From the data below, copy out every line in which the word "core" occurs.

*** Given information ***

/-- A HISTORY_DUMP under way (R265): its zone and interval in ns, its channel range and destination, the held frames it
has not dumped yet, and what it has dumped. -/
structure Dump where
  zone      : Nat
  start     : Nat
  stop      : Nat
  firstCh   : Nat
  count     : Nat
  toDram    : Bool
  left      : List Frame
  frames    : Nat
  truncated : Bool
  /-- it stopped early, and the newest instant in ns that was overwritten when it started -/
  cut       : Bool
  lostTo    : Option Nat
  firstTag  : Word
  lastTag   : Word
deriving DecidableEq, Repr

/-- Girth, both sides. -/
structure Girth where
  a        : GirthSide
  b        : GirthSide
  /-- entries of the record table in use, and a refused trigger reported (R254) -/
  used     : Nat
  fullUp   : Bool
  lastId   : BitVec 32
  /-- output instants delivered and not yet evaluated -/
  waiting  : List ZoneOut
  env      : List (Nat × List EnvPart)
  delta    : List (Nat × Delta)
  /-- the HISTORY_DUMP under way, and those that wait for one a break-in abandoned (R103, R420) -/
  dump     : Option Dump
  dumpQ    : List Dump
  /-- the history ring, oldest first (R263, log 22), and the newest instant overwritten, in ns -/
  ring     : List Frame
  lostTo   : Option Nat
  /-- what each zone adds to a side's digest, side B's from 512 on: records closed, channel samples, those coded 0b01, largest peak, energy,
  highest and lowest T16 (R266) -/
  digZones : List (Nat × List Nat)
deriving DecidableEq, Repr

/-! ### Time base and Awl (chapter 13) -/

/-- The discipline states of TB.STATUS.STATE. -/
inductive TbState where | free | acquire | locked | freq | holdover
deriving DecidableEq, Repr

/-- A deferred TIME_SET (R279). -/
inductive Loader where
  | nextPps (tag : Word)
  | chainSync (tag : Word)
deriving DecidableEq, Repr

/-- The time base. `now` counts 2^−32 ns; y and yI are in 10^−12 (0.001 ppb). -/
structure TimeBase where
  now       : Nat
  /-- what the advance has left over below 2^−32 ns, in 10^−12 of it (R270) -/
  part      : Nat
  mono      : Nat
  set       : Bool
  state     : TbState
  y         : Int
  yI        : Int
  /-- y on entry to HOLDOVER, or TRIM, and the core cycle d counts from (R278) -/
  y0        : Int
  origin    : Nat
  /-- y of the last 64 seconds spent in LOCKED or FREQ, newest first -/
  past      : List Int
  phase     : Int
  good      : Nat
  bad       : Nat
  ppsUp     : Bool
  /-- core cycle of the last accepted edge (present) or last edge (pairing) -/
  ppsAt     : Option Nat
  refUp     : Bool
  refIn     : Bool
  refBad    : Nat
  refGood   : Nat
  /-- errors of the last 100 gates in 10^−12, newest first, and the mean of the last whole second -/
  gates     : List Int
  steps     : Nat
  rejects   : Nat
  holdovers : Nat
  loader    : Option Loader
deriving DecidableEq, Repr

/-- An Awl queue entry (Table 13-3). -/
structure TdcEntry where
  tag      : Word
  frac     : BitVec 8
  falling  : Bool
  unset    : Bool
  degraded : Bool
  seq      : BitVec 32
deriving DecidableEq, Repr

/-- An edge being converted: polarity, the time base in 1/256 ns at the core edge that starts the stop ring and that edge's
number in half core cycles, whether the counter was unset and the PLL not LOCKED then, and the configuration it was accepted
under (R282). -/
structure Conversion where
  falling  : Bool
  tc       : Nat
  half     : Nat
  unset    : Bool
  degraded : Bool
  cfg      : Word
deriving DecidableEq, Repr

*** End of Given information ***
*** Given information ***

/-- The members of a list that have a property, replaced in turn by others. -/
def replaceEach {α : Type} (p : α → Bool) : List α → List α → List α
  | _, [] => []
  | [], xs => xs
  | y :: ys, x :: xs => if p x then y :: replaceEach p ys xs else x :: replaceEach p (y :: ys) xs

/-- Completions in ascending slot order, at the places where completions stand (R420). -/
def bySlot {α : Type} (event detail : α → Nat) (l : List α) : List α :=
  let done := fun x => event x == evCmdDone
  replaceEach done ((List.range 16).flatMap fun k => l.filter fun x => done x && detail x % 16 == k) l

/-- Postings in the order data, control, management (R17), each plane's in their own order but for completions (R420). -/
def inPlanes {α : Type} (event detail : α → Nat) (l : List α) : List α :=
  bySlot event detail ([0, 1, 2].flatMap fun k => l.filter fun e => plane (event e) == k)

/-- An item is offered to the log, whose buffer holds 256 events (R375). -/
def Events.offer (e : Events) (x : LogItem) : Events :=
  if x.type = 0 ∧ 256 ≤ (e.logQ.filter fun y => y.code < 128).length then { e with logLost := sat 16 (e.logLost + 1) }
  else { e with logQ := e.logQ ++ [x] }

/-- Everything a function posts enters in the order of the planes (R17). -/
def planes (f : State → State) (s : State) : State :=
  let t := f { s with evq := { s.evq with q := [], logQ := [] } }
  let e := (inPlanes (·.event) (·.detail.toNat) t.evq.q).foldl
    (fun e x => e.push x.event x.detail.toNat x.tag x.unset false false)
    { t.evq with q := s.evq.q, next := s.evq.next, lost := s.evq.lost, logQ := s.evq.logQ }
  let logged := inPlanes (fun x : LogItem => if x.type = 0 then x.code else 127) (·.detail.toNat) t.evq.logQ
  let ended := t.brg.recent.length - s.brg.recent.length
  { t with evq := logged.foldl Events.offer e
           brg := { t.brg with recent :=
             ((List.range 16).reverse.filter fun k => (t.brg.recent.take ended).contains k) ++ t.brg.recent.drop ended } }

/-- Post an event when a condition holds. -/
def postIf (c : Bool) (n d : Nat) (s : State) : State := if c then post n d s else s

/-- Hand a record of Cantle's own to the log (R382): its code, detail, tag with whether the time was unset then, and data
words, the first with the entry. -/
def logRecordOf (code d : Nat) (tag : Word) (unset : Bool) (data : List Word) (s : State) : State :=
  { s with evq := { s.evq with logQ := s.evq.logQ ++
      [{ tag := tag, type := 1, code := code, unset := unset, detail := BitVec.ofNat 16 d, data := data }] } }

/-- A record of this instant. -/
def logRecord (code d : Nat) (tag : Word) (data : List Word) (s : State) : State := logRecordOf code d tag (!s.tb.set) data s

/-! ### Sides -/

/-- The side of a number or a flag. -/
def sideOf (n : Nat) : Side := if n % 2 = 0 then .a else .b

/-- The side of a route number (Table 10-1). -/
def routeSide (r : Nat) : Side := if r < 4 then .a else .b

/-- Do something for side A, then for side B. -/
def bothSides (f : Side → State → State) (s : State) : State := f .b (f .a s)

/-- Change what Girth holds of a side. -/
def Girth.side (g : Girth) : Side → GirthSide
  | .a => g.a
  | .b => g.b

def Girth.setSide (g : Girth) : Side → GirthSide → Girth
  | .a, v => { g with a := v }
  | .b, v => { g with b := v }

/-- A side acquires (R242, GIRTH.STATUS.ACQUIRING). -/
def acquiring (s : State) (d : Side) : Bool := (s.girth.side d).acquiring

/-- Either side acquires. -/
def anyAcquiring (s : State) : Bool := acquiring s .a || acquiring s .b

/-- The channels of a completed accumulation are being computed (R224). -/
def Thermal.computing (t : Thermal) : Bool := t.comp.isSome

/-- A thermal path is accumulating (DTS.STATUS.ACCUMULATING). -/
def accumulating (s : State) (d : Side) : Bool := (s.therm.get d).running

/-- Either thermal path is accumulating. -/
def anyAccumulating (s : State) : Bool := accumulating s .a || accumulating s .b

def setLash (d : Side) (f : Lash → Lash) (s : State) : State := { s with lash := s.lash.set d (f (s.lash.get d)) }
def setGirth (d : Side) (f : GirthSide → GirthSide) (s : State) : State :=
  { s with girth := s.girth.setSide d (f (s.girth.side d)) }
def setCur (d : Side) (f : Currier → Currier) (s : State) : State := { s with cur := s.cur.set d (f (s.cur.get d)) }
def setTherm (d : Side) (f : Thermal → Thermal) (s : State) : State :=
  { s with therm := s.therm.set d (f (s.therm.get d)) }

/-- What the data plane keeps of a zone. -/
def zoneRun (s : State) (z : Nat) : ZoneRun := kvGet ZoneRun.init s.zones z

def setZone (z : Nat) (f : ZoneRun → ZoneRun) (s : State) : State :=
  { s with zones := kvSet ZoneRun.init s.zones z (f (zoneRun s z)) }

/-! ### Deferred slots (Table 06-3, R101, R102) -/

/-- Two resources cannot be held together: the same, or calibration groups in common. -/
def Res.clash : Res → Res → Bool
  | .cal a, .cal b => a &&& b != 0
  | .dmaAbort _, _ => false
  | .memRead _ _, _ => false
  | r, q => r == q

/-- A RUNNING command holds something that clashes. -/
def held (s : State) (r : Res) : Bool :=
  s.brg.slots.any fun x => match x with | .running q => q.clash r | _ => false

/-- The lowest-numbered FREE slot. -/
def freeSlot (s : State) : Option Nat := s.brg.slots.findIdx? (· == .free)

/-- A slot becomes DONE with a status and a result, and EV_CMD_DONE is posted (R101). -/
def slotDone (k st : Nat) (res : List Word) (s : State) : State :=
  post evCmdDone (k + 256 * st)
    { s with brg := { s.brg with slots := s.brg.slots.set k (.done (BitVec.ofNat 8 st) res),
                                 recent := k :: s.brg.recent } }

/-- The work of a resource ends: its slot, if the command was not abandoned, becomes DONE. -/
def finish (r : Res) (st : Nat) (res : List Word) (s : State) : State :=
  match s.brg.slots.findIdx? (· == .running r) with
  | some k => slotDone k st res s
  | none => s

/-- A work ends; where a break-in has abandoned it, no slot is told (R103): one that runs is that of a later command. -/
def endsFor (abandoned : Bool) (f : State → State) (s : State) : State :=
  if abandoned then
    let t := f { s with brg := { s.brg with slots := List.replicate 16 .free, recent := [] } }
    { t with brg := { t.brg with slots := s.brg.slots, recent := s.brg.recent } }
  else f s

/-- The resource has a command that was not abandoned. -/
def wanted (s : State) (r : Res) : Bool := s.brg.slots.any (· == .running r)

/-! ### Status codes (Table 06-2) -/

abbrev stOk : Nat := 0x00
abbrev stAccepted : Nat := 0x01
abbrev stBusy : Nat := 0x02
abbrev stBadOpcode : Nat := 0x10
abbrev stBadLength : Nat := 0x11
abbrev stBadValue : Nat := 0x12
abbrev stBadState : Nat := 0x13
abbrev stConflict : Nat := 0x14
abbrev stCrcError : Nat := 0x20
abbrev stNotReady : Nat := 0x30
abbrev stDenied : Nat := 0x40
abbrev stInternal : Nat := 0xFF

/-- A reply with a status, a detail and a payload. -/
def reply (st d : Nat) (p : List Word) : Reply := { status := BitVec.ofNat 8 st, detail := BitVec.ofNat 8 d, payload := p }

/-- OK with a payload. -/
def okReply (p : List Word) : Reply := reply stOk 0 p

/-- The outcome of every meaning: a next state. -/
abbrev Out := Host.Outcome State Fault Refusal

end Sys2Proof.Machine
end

*** End of Given information ***
*** Given information ***

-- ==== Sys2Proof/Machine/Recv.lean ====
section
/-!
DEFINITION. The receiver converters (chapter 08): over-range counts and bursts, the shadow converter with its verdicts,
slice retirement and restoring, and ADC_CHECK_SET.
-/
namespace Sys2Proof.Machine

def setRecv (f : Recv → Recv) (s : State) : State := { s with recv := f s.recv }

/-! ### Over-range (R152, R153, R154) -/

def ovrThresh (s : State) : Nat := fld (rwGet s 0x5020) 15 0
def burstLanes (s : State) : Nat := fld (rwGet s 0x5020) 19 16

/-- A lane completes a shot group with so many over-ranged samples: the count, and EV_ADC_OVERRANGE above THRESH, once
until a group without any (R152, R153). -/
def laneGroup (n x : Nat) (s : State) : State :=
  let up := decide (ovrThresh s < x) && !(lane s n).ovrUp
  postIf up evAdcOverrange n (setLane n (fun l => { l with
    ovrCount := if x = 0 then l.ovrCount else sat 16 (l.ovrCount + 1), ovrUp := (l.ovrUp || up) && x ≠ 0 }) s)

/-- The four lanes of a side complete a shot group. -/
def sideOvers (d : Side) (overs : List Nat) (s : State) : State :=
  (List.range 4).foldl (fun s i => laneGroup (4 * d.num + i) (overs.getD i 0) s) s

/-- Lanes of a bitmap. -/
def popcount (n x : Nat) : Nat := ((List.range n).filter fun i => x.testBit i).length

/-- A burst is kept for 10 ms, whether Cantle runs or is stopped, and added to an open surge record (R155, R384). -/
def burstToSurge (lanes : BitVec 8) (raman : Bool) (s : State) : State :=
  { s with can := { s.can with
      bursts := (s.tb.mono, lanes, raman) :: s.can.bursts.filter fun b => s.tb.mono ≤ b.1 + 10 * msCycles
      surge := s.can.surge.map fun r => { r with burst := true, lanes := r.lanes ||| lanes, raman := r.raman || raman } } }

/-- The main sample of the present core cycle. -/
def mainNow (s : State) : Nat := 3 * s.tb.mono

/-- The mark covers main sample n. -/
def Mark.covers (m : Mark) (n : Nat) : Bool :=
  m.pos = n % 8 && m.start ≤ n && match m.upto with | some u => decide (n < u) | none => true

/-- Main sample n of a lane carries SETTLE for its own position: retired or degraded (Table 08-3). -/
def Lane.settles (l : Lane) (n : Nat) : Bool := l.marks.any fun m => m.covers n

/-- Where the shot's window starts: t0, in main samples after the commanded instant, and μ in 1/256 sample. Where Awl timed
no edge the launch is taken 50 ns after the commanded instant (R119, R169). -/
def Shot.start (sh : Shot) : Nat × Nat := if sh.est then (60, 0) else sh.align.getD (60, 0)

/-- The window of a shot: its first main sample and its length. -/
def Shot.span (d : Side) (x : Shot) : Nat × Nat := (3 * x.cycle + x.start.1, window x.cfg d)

*** End of Given information ***

## [Your response]
  /-- y on entry to HOLDOVER, or TRIM, and the core cycle d counts from (R278) -/
  /-- core cycle of the last accepted edge (present) or last edge (pairing) -/
/-- An edge being converted: polarity, the time base in 1/256 ns at the core edge that starts the stop ring and that edge's
number in half core cycles, whether the counter was unset and the PLL not LOCKED then, and the configuration it was accepted
/-- The main sample of the present core cycle. -/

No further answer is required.